What to do: Given the records below, would you repeat exactly the lines that begin at the one containing "structure Account where" and end at the one containing "figures (R163). -/", inclusive?

(Collected data)
++++

-- ==== Sys2Proof/Machine/State.lean ====
section
/-! DEFINITION. The state of the TL48 as plain data, block by block, with the value of every piece right after
the release of a device reset (R174 and the reset tables of each chapter). Tables by site, group, product, id,
slot or interval are sparse lists in one canonical form (log 18). -/

namespace Sys2Proof.Machine

/-- A table by number: keys strictly rising, no entry equal to the value an unlisted key reads as (log 18). -/
abbrev Table (α : Type) := List (Nat × α)

/-! ### Market Time Unit (chapter 1) -/

/-- The five time states (TABLE 1(a)). -/
inductive TimeState
  | unset | acquiring | locked | holdover | failed
  deriving DecidableEq, Repr

/-- The pending calendar of an accepted TIME_SET (R10): a first start, or a restart from FAILED. -/
structure PendingCalendar where
  interval : Nat
  second : Nat
  restart : Bool
  deriving DecidableEq, Repr

/-- The Market Time Unit's items (R18). -/
structure Mtu where
  timeState : TimeState := .unset
  phase : Nat := 0
  runSeconds : Word := 0#32
  clock : Nat := 0
  second : Nat := 0
  goodRun : Nat := 0
  holdover : Nat := 0
  faults : Nat := 0
  calendar : Option PendingCalendar := none
  origin : Nat := 0
  window : Bool := false
  deriving DecidableEq, Repr

/-! ### Products and settings (chapter 2) -/

/-- A product's direction; NONE until it is defined (R20). -/
inductive Direction
  | none | up | down | sym
  deriving DecidableEq, Repr

/-- A product record (TABLE 2(a)); the defaults are its reset values (R20). -/
structure Product where
  direction : Direction := .none
  fullTicks : Nat := 0
  verifyDelay : Nat := 0
  sustain : Nat := 0
  minimum : Nat := 0
  step : Nat := 0
  tolerance : Nat := 0
  enabled : Bool := false
  deriving DecidableEq, Repr

/-- The market settings with their reset values (TABLE 2(c)). -/
structure Settings where
  length : Nat := 900
  lead : Nat := 4
  near : Nat := 1
  margin : Nat := 26
  holdoverLimit : Nat := 300
  deriving DecidableEq, Repr

/-! ### Fleet Registry and Telemetry Intake Unit (chapters 3 and 4) -/

/-- A site's registry fields (TABLE 3(a)); `none` is group NONE. -/
structure SiteReg where
  group : Option Nat := none
  energy : Nat := 0
  discharge : Nat := 0
  charge : Nat := 0
  floor : Nat := 0
  deriving DecidableEq, Repr

/-- A group's registry fields (TABLE 3(b)). -/
structure GroupReg where
  zone : Nat := 0
  curveClass : Nat := 0
  ceiling : Nat := 1000
  deriving DecidableEq, Repr

/-- The Fleet Registry. A curve's key is 2 × class, plus 1 for CHARGE; an unlisted curve reads as sixteen values
of 256 (R36). -/
structure Registry where
  sites : Table SiteReg := []
  groups : Table GroupReg := []
  curves : Table (List Nat) := []
  deriving DecidableEq, Repr

/-- A site's raw telemetry while present (R47). -/
structure RawTelemetry where
  soc : Nat
  online : Bool
  measured : Int
  stamp : Word
  deriving DecidableEq, Repr

/-- A site's rollup result (R57). -/
structure SiteResult where
  fresh : Bool := false
  pUp : Nat := 0
  pDn : Nat := 0
  eUp : Nat := 0
  eDn : Nat := 0
  measured : Int := 0
  member : Option Nat := none
  deriving DecidableEq, Repr

/-- A group's rollup result (R58): the live sums, the measured sum and the fresh count. -/
structure GroupLive where
  pUp : Nat := 0
  pDn : Nat := 0
  eUp : Nat := 0
  eDn : Nat := 0
  measured : Int := 0
  fresh : Nat := 0
  deriving DecidableEq, Repr

/-- The Telemetry Intake Unit (TABLE 4(a)). -/
structure Intake where
  raw : Table (Option RawTelemetry) := []
  sites : Table SiteResult := []
  groups : Table GroupLive := []
  staleLimit : Nat := 30
  rollupPeriod : Nat := 5
  periodCount : Nat := 0
  deriving DecidableEq, Repr

/-! ### Capability Grid (chapter 5) -/

/-- Four figures of upward and downward power and energy: effective capability, limits, loads or spares. -/
structure Quad where
  pUp : Nat := 0
  pDn : Nat := 0
  eUp : Nat := 0
  eDn : Nat := 0
  deriving DecidableEq, Repr

/-- A Grid entry (TABLE 5(a)): forecast and loads. -/
structure GridEntry where
  forecast : Quad := {}
  load : Quad := {}
  deriving DecidableEq, Repr

/-- A kinds mask (R73). -/
structure Kinds where
  pUp : Bool := false
  pDn : Bool := false
  eUp : Bool := false
  eDn : Bool := false
  deriving DecidableEq, Repr

/-- A deficit list entry (R74). -/
structure Deficit where
  group : Nat
  interval : Nat
  kinds : Kinds
  deriving DecidableEq, Repr

/-- The Capability Grid. The entry of group g in slot k has key 64 × k + g (R64). -/
structure Grid where
  ring : Table GridEntry := []
  deficits : List Deficit := []
  overflow : Bool := false
  deriving DecidableEq, Repr

/-! ### Commitment Table (chapter 7) -/

/-- A share of a commitment (TABLE 7(a)). -/
structure Share where
  group : Nat
  power : Nat
  deriving DecidableEq, Repr

/-- A product's fraction-tick accumulator and active-tick counter (R136), or a copy of them. -/
structure Account where
  fractionTicks : Word48 := 0#48
  activeTicks : Word := 0#32
  deriving DecidableEq, Repr

/-- The states of a commitment record (TABLE 7(b)). -/
inductive CommitState
  | held | awarded | settling
  deriving DecidableEq, Repr

/-- Settlement figures (R163). -/
structure Figures where
  energy : Nat
  activeTicks : Word
  deriving DecidableEq, Repr

/-- A commitment record (TABLE 7(a)). Its origin is always the market port (R95) and is not stored. -/
structure Commitment where
  id : Nat
  issue : Byte
  state : CommitState
  product : Nat
  zone : Nat
  first : Nat
  count : Nat
  quantity : Nat
  shares : List Share
  snapshot : Option Account := none
  shortfalls : Nat := 0
  figures : Option Figures := none
  deriving DecidableEq, Repr

/-- A settlement record (TABLE 7(c)). -/
structure Settlement where
  id : Nat
  issue : Byte
  product : Nat
  first : Nat
  count : Nat
  quantity : Nat
  energy : Nat
  activeTicks : Word
  shortfalls : Nat
  deriving DecidableEq, Repr

/-- The Commitment Table: records in ascending id, issue counters by id, products by number, and the settlement
queue, oldest first (R20, R95, R96, R109). -/
structure Commitments where
  records : List Commitment := []
  issues : Table Byte := []
  products : Table Product := []
  queue : List Settlement := []
  deriving DecidableEq, Repr

/-! ### Activation Control Unit (chapter 9) -/

/-- Why an activation is ending (TABLE 9(a)). -/
inductive EndCause
  | deactivate | sustain | intervalEnd
  deriving DecidableEq, Repr

/-- The source of the order that last set a nonzero target (TABLE 9(a)). -/
inductive ActOrigin
  | grid | uft | oft
  deriving DecidableEq, Repr

/-- The state that an activation record's fractions give it (R130). -/
inductive ActState
  | ramping | holding | ending
  deriving DecidableEq, Repr

/-- An activation record (TABLE 9(a)); its state is not stored but follows from the fractions. -/
structure Activation where
  product : Nat
  target : Int
  current : Int
  cause : Option EndCause := none
  sustain : Nat := 0
  origin : ActOrigin
  deriving DecidableEq, Repr

/-- Status codes (TABLE 12(c)). -/
inductive Status
  | ok | malformed | notPermitted | wrongState | range | unknown | inUse | gateClosed
  | short | tableFull | nothingAwarded | disabled
  deriving DecidableEq, Repr

/-- A line's last trip record (R141). -/
structure LastTrip where
  outcome : Status
  product : Nat
  fraction : Int
  runSeconds : Word
  deriving DecidableEq, Repr

/-- A trip line's state (TABLE 9(c)), with the level of its pin. -/
structure LineState where
  armed : Option Nat := none
  asserted : Bool := false
  count : Nat := 0
  latched : Bool := false
  unarmed : Nat := 0
  last : Option LastTrip := none
  deriving DecidableEq, Repr

/-- The Activation Control Unit (TABLE 9(d)). The list is in product order; accounts are by product. -/
structure Acu where
  records : List Activation := []
  accounts : Table Account := []
  uft : LineState := {}
  oft : LineState := {}
  guardTicks : Nat := 10
  qualification : Nat := 2
  deriving DecidableEq, Repr

/-! ### Dispatch Unit (chapter 10) -/

/-- A group's dispatch record (TABLE 10(a)). -/
structure GroupDispatch where
  computed : Int := 0
  published : Int := 0
  previous : Int := 0
  guard : Bool := false
  remaining : Nat := 0
  lastChange : Word := 0#32
  mask : List Nat := []
  short : Bool := false
  deriving DecidableEq, Repr

/-- A site's setpoint and its setpoint sequence (R145). -/
structure Setpoint where
  value : Int := 0
  sequence : Half := 0#16
  deriving DecidableEq, Repr

/-- The Dispatch Unit (TABLE 10(a)). -/
structure DispatchUnit where
  groups : Table GroupDispatch := []
  setpoints : Table Setpoint := []
  sequence : Half := 0#16
  dirty : List Nat := []
  tickCount : Word := 0#32
  deriving DecidableEq, Repr

/-! ### Delivery Verification Unit (chapter 11) -/

/-- A short group found by the verification stage, with the figures of its test (R158, R160). -/
structure Shortfall where
  group : Nat
  published : Int
  measured : Int
  mask : List Nat
  tolerance : Nat
  deriving DecidableEq, Repr

/-- The capture record (TABLE 11(a)). -/
structure Capture where
  clock : Nat
  second : Nat
  phase : Nat
  shortfall : Shortfall
  deriving DecidableEq, Repr

/-- The Delivery Verification Unit (R156); the full flag is that the capture is present. -/
structure Verifier where
  capture : Option Capture := none
  further : Nat := 0
  deriving DecidableEq, Repr

/-! ### Allocation Engine (chapter 6) -/

/-- A port's entry in a FIFO class (R81): the request, its port and slot, and for ADMISSION its abandon count. -/
structure Entry where
  port : Port
  slot : Nat
  tag : Byte
  request : Request
  abandons : Nat := 0
  deriving DecidableEq, Repr

/-- A queued trip event (R83). -/
structure TripEvent where
  line : Line
  product : Nat
  fraction : Int
  deriving DecidableEq, Repr

/-- An entry of the ACTIVATION class. -/
inductive ActEntry
  | order (entry : Entry)
  | trip (event : TripEvent)
  deriving DecidableEq, Repr

/-- A trigger class: its flag and merge count (R84). -/
structure Trigger where
  flag : Bool := false
  merges : Nat := 0
  deriving DecidableEq, Repr

/-- A group considered by an admission job: its headroom and binding interval (R116). -/
structure Headroom where
  group : Nat
  power : Nat
  binding : Nat
  deriving DecidableEq, Repr

/-- Gate status of an interval (R14), with PAST as QUERY_HEADROOM reports it (R124). -/
inductive GateStatus
  | delivery | closed | open | past | outside
  deriving DecidableEq, Repr

/-- The engine's scratch allocation (R88): the outcome of the checks, the groups considered, those selected, the
shares found, and the interval counts of the computing phase. -/
structure Scratch where
  refusal : Option Status
  considered : List Headroom
  selected : List Headroom
  shares : List Share
  clock : Nat
  book : Nat
  gate : GateStatus
  deriving DecidableEq, Repr

/-- A request whose job is running; a link reset of its port makes it an orphan, whose reply is discarded (R92). -/
structure Running where
  entry : Entry
  orphan : Bool
  deriving DecidableEq, Repr

/-- A rollup's snapshot (R55). -/
structure RollupSnapshot where
  runSeconds : Word
  staleLimit : Nat
  raw : Table (Option RawTelemetry)
  registry : Registry
  previousFresh : List Nat
  deriving DecidableEq, Repr

/-- Where a rollup job stands: before its snapshot (stage 1), before stages 2 to 4, before the rescan, before the
verification snapshot, before the verification write, before stage 6 (R51, R55, R61, R62, R157, R160). -/
inductive RollupStage
  | snapshot
  | figures (snapshot : RollupSnapshot)
  | rescan
  | verify
  | write (shorts : List Shortfall)
  | trigger
  deriving DecidableEq, Repr

/-- Where a ROLLOVER job stands (R86, R103): between boundaries, or before a stage of one, with the accounts read
at the start of that boundary. -/
inductive RolloverStage
  | between
  | completion (accounts : Table Account)
  | retirement (accounts : Table Account)
  | expiry (accounts : Table Account)
  | support (accounts : Table Account)
  | intervalEnd (accounts : Table Account) (products : List Nat)
  | snapshots (accounts : Table Account)
  | nearRescan
  | raise
  deriving DecidableEq, Repr

/-- The job in progress (R79), with its working values. A dispatch job holds the fractions and the groups in
GUARD of its start snapshot (R146). -/
inductive Job
  | order (running : Running)
  | trip (event : TripEvent)
  | dispatch (fractions : List (Nat × Int)) (guarded : List Nat)
  | rollover (stage : RolloverStage)
  | rollup (stage : RollupStage)
  | fleet (running : Running)
  | book (running : Running)
  | admission (running : Running)
  deriving DecidableEq, Repr

/-- The copy that READ_STATUS reads, taken at the end of each job (R173). -/
structure StatusCopy where
  book : Nat := 0
  records : Nat := 0
  settlements : Nat := 0
  deficits : Nat := 0
  overflow : Bool := false
  deriving DecidableEq, Repr

/-- The Allocation Engine (TABLE 6(c)). -/
structure Engine where
  job : Option Job := none
  scratch : Option Scratch := none
  activation : List ActEntry := []
  activationMerges : Nat := 0
  dispatch : Trigger := {}
  housekeeping : Trigger := {}
  rollup : Trigger := {}
  fleet : List Entry := []
  book : List Entry := []
  admission : List Entry := []
  abandonTotal : Nat := 0
  bookInterval : Option Nat := none
  settings : Settings := {}
  copy : StatusCopy := {}
  deriving DecidableEq, Repr

/-! ### Port Interface (chapter 12) -/

/-- What an activation order did (section 9.2). -/
inductive OrderResult
  | created | retargeted | ended | unchanged
  deriving DecidableEq, Repr

/-- The report of a product (R27). -/
structure ProductReport where
  product : Nat
  record : Product
  held : Nat
  awarded : Nat
  active : Bool
  uftArmed : Bool
  oftArmed : Bool
  deriving DecidableEq, Repr

/-- One setpoint of a reading reply (R153, R154). -/
structure SetpointRow where
  site : Nat
  setpoint : Setpoint
  dirty : Bool
  deriving DecidableEq, Repr

/-- READ_STATUS's figures (R173). -/
structure StatusReport where
  cause : ResetCause
  timeState : TimeState
  clock : Nat
  second : Nat
  runSeconds : Word
  faults : Nat
  holdover : Nat
  classInProgress : Nat
  dispatchFlag : Bool
  housekeepingFlag : Bool
  rollupFlag : Bool
  activationMerges : Nat
  dispatchMerges : Nat
  housekeepingMerges : Nat
  rollupMerges : Nat
  abandonTotal : Nat
  copy : StatusCopy
  captureFull : Bool
  deriving DecidableEq, Repr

++++

Result of the task:
structure Account where
  fractionTicks : Word48 := 0#48
  activeTicks : Word := 0#32
  deriving DecidableEq, Repr

/-- The states of a commitment record (TABLE 7(b)). -/
inductive CommitState
  | held | awarded | settling
  deriving DecidableEq, Repr

/-- Settlement figures (R163). -/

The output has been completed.